◆ **Directions**: Some entries follow. Reproduce exactly the lines starting at the one with "unit (R331, R332). -/" and stopping after the one with "match s.thread r.uid with".

◆ **Material to process**:

/-- A `sleep` finds the wake bit set: d is written, then CLABEL joins the wake label, and the bit is consumed (R328). -/
def State.consumeWake (s : State) (d a : Reg) : State :=
  let rec_ := s.slot s.t.ident.core0 s.t.ident.slot0
  let s := (s.write d stOk (s.resultLabel [a])).joinClabel rec_.wakeLabel
  let s := { s with t := if rec_.wakeClock.isEmpty then s.t else s.t.joinPast rec_.wakeClock }
  (s.setSlot { rec_ with wake := false, wakeLabel := 0, wakeClock := [] }).retire 4

/-- `sleep`: consumes the wake bit of the placement slot, or waits for it (R328). -/
def execSleep (d a : Reg) (ta _tb : Bool) (s : State) : Result :=
  s.issue { Uses.none with dests := [d], srcs := [(a, ta)] } fun s =>
    if (s.slot s.t.ident.core0 s.t.ident.slot0).wake then .next (s.consumeWake d a)
    else
      let la := s.lbl a ||| s.t.patched
      let (n, s) := s.fresh
      let timeout := fieldOf (s.val a) 0 32
      let s := { s with t := { s.t with stamp := n } }
      let s := s.leave .sleeping (.stage d.val (la.setWidth 64) 0)
      .next (if timeout = 0 then s else s.schedule (s.time.cycle + timeout) (.sleepTimeout s.t.ident.uid n))

/-- `SLEEP_TIMEOUT`: the timeout of a sleep expires (R328). -/
def execSleepTimeout (uid stamp : Nat) (s : State) : Result :=
  match s.thread uid with
  | none => .next s
  | some t => .next (if t.run == .sleeping && t.stamp = stamp then s.endSleep uid false else s)

/-! ## Barriers (R330 to R333) -/

/-- The barriers of the gang of the thread at its turn. -/
def State.bars (s : State) : List Barrier :=
  match s.gang? s.t.ident.gang with
  | some g => g.bars
  | none => []

/-- The core of the thread lacks the barrier units of its gang's Pan (R330). -/
def Thread.awayFromPan (t : Thread) : Bool := !(isCompute t.core && corePan t.core = t.ident.pan)

/-- A request goes to a barrier unit, which performs it 7 cycles after its issue when nothing waits (R213, R330). -/
def State.askBarrier (s : State) (n token fid : Nat) (wait : Bool) (label : Label) : State :=
  let r : BarReq := ⟨s.t.ident.uid, s.t.ident.pan, s.t.ident.gang, n, wait, token, fid, s.time.cycle + 7, label, false⟩
  { s with fab := { s.fab with bars := s.fab.bars ++ [r] } }.scheduleOnce (s.time.cycle + 7)
    (.barrierRequest s.t.ident.pan (s.time.cycle + 7))

/-- `bar`: arrives at a barrier as a release and takes its token (R331). -/
def execBar (d : Reg) (n : Fin 4) (_ta _tb : Bool) (s : State) : Result :=
  s.issue { Uses.none with away := s.t.awayFromPan, dests := [d], mem := true } fun s =>
    if s.bars.length ≤ n.val then .next (s.fail .prot 0 (BitVec.ofNat 64 n.val) [] 0)
    else s.releaseWait true fun s =>
      let (fid, s) := s.newFill [d] 1 (s.resultLabel []) 0 .plain true false
      .next ((s.askBarrier n.val 0 fid false s.t.ctl.clabel).goOn true 4)

/-- `barw`: waits until the phase of a token has passed (R332). -/
def execBarw (d b : Reg) (n : Fin 4) (_ta tb : Bool) (s : State) : Result :=
  s.issue { Uses.none with away := s.t.awayFromPan, dests := [d], srcs := [(b, tb)] } fun s =>
    if s.bars.length ≤ n.val then .next (s.fail .prot 0 (BitVec.ofNat 64 n.val) [b] 0)
    else
      let token := fieldOf (s.val b) 0 16
      let (fid, s) := s.newFill [d] 1 (s.resultLabel [b]) 0 (.phase s.t.ident.gang n.val) true true
      .next (s.askBarrier n.val token fid true 0).waitHere

/-- A `barw` is answered with a status (R332); with OK its thread's causal past takes in what its Pan's die has applied, and so
that of every `bar` of the phase (R341; assumption 94). -/
def State.answerBarw (s : State) (r : BarReq) (status : Word) : State :=
  let s := { s with fab := { s.fab with bars := s.fab.bars.filter fun x => x.fill ≠ r.fill } }
  let s := if status = stOk then s.modThread r.uid fun t => t.joinPast (s.dclock r.pan) else s
  s.deliver r.fill 0 status none 8

/-- A phase completes: PHASE rises, ARRIVED becomes 0 and every waiter of the unit is released (R331, R332). -/
def State.completePhase (s : State) (g n : Nat) : State :=
  let s := s.modGang g fun x => { x with bars := x.bars.modify n fun b =>
    { b with phase := (b.phase + 1) % 2 ^ 16, arrived := 0 } }
  let waiters := s.fab.bars.filter fun r => r.listed && r.gang = g && r.n = n
  let s := waiters.foldl (fun (s : State) r => s.modThread r.uid fun t => { t with run := if t.run.stopped then t.run else .reply }) s
  waiters.foldl (fun (s : State) r => s.answerBarw r stOk) s

/-- A request is performed at its barrier unit (R331, R332). -/
def State.performBar (s : State) (r : BarReq) : State :=
  match (s.gang? r.gang).bind fun g => g.bars[r.n]? with
  | none => s
  | some b =>
    if r.wait then
      let delta := (b.phase + 2 ^ 16 - r.token) % 2 ^ 16
      if delta = 0 then
        let s := s.modThread r.uid fun t => { t with run := if t.run.stopped then t.run else .barred }
        { s with fab := { s.fab with bars := s.fab.bars.map fun (x : BarReq) =>
          if x.fill = r.fill then { x with listed := true } else x } }
      else s.answerBarw r (if delta = 1 then stOk else stStale)
    else
      let lb := b.lb ||| r.label
      let s := { s with fab := { s.fab with bars := s.fab.bars.filter fun x => x.fill ≠ r.fill } }
      let s := s.modGang r.gang fun g => { g with bars := g.bars.modify r.n fun b =>
        { b with arrived := b.arrived + 1, lb := lb } }
      let s := (s.modFill r.fill fun f => { f with label := f.label ||| lb }).deliver r.fill 0
        (BitVec.ofNat 64 b.phase) none 8
      if b.arrived + 1 = b.parts then s.completePhase r.gang r.n else s

/-- The place of a thread, for the order of requests in one cycle: package core number, then slot. -/
def State.placeKey (s : State) (uid : Nat) : Nat :=
  match s.thread uid with
  | some t => t.core * 16 + t.slot
  | none => 0

/-- Puts a request into a list in the order of its key. -/
def insertReq (key : BarReq → Nat) (r : BarReq) : List BarReq → List BarReq
  | [] => [r]
  | x :: xs => if key r < key x then r :: x :: xs else x :: insertReq key r xs

/-- A `bar` waits for its thread's causal past to have been applied at the die of its Pan, as an access there does (R341, R343;
assumption 94). -/
def State.barWaits (s : State) (r : BarReq) : Bool :=
  match s.thread r.uid with
  | some t => !r.wait && !s.causalOk r.pan t.ctl.vclock r.pan
  | none => false

/-- `BARRIER_REQUEST`: the requests that reach the barrier units of a Pan in a cycle: each unit performs the first in the
order of package core number and slot, and the others wait for the next cycle (R330). -/
def execBarrierRequest (pan cycle : Nat) (s : State) : Result :=
  let due := s.fab.bars.filter fun r => r.pan = pan && r.due ≤ cycle && !r.listed
  let order := due.foldl (fun l r => insertReq (fun x => s.placeKey x.uid) r l) []
  let step (acc : State × List (Nat × Nat)) (r : BarReq) : State × List (Nat × Nat) :=
    if acc.1.barWaits r || acc.2.contains (r.gang, r.n) then
      ({ acc.1 with fab := { acc.1.fab with bars := acc.1.fab.bars.map fun (x : BarReq) =>
        if x.fill = r.fill then { x with due := cycle + 1 } else x } }.scheduleOnce (cycle + 1)
          (.barrierRequest pan (cycle + 1)), acc.2)
    else (acc.1.performBar r, (r.gang, r.n) :: acc.2)
  .next (order.foldl step (s, [])).1

/-! ## Fences (R335, R336, R345, R346) -/

/-- The cycles a fence takes when nothing is outstanding (R335). -/
def fenceCycles (fn : Nat) : Nat :=
  match fn with
  | 0 => 0
  | 1 => 96
  | 2 => 256
  | _ => 512

/-- The fence cap of the partition of the thread at its turn, and its trap bit (R336). -/
def State.fenceCap (s : State) : Bool × Bool :=
  match s.part? s.t.ident.part with
  | some p => (p.fenceCap, p.fenceTrap)
  | none => (false, false)

/-- A fence completes: a demoted one sets FENCE_DEMOTED and may trap (R336). -/
def State.endFence (s : State) (fn : Nat) (demoted : Bool) : State :=
  if demoted then
    let s := { s with t := s.t.setStatus 15 1 1 }
    if s.fenceCap.2 then s.takeTrap .fencedem (s.t.pc + 4) 0 (BitVec.ofNat 64 fn) 0 else s.retire 4
  else s.retire 4

/-- The thread's earlier work has been performed, and for a system or global fence that is not demoted its exports have been
acknowledged by their destinations (R335, R345). -/
def State.fenceReady (s : State) (fn : Nat) (demoted : Bool) : Bool :=
  s.drained && (fn < 2 || demoted || s.ackedAt s.t.ident.uid ≤ s.time.cycle)

/-- The cycle in which the last of a fence's earlier work was performed (R335, R345). -/
def State.fenceBase (s : State) (fn : Nat) (demoted : Bool) : Nat :=
  if fn < 2 || demoted then s.t.lastPerf else max s.t.lastPerf (s.ackedAt s.t.ident.uid)

/-- A fence counts its figure from a cycle; a global one that is not demoted takes its number when it has counted
(R335, R346). -/
def State.countFence (s : State) (fn : Nat) (demoted : Bool) (base : Nat) : State :=
  let till := base + fenceCycles (if demoted then 1 else fn)
  if fn = 3 ∧ !demoted then
    let due := max till (s.time.cycle + 1)
    (s.hold (.asked due)).schedule due (.globalFenceOrdering s.t.ident.uid)
  else if till ≤ s.time.cycle then s.endFence fn demoted
  else s.hold (.counting till)

/-- A fence of a scope, 0 to 3: it waits until the thread's earlier work has been performed, then counts its figure from
the cycle in which the last of it was performed (R335). -/
def fence (fn : Nat) (s : State) : Result :=
  let demoted := 2 ≤ fn && s.fenceCap.1
  s.issue Uses.none fun s =>
    match s.t.prog with
    | .counting till => .next (if till ≤ s.time.cycle then s.endFence fn demoted else s.hold (.counting till))
    | .answered _ _ => .next (s.endFence fn demoted)
    | .results _ _ _ | .waits | .discards _ => .next s.idle
    | .asked n => .next (s.hold (.asked n))
    | .stage _ _ _ =>
      .next (if s.fenceReady fn demoted then s.countFence fn demoted (s.fenceBase fn demoted) else s.hold s.t.prog)
    | .fresh =>
      .next (if s.fenceReady fn demoted then s.countFence fn demoted s.time.cycle else s.hold (.stage 1 0 0))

◆ **Worked solution**:
/-- A request is performed at its barrier unit (R331, R332). -/
def State.performBar (s : State) (r : BarReq) : State :=
  match (s.gang? r.gang).bind fun g => g.bars[r.n]? with
  | none => s
  | some b =>
    if r.wait then
      let delta := (b.phase + 2 ^ 16 - r.token) % 2 ^ 16
      if delta = 0 then
        let s := s.modThread r.uid fun t => { t with run := if t.run.stopped then t.run else .barred }
        { s with fab := { s.fab with bars := s.fab.bars.map fun (x : BarReq) =>
          if x.fill = r.fill then { x with listed := true } else x } }
      else s.answerBarw r (if delta = 1 then stOk else stStale)
    else
      let lb := b.lb ||| r.label
      let s := { s with fab := { s.fab with bars := s.fab.bars.filter fun x => x.fill ≠ r.fill } }
      let s := s.modGang r.gang fun g => { g with bars := g.bars.modify r.n fun b =>
        { b with arrived := b.arrived + 1, lb := lb } }
      let s := (s.modFill r.fill fun f => { f with label := f.label ||| lb }).deliver r.fill 0
        (BitVec.ofNat 64 b.phase) none 8
      if b.arrived + 1 = b.parts then s.completePhase r.gang r.n else s

/-- The place of a thread, for the order of requests in one cycle: package core number, then slot. -/
def State.placeKey (s : State) (uid : Nat) : Nat :=
  match s.thread uid with
  | some t => t.core * 16 + t.slot
  | none => 0

/-- Puts a request into a list in the order of its key. -/
def insertReq (key : BarReq → Nat) (r : BarReq) : List BarReq → List BarReq
  | [] => [r]
  | x :: xs => if key r < key x then r :: x :: xs else x :: insertReq key r xs

/-- A `bar` waits for its thread's causal past to have been applied at the die of its Pan, as an access there does (R341, R343;
assumption 94). -/
def State.barWaits (s : State) (r : BarReq) : Bool :=
  match s.thread r.uid with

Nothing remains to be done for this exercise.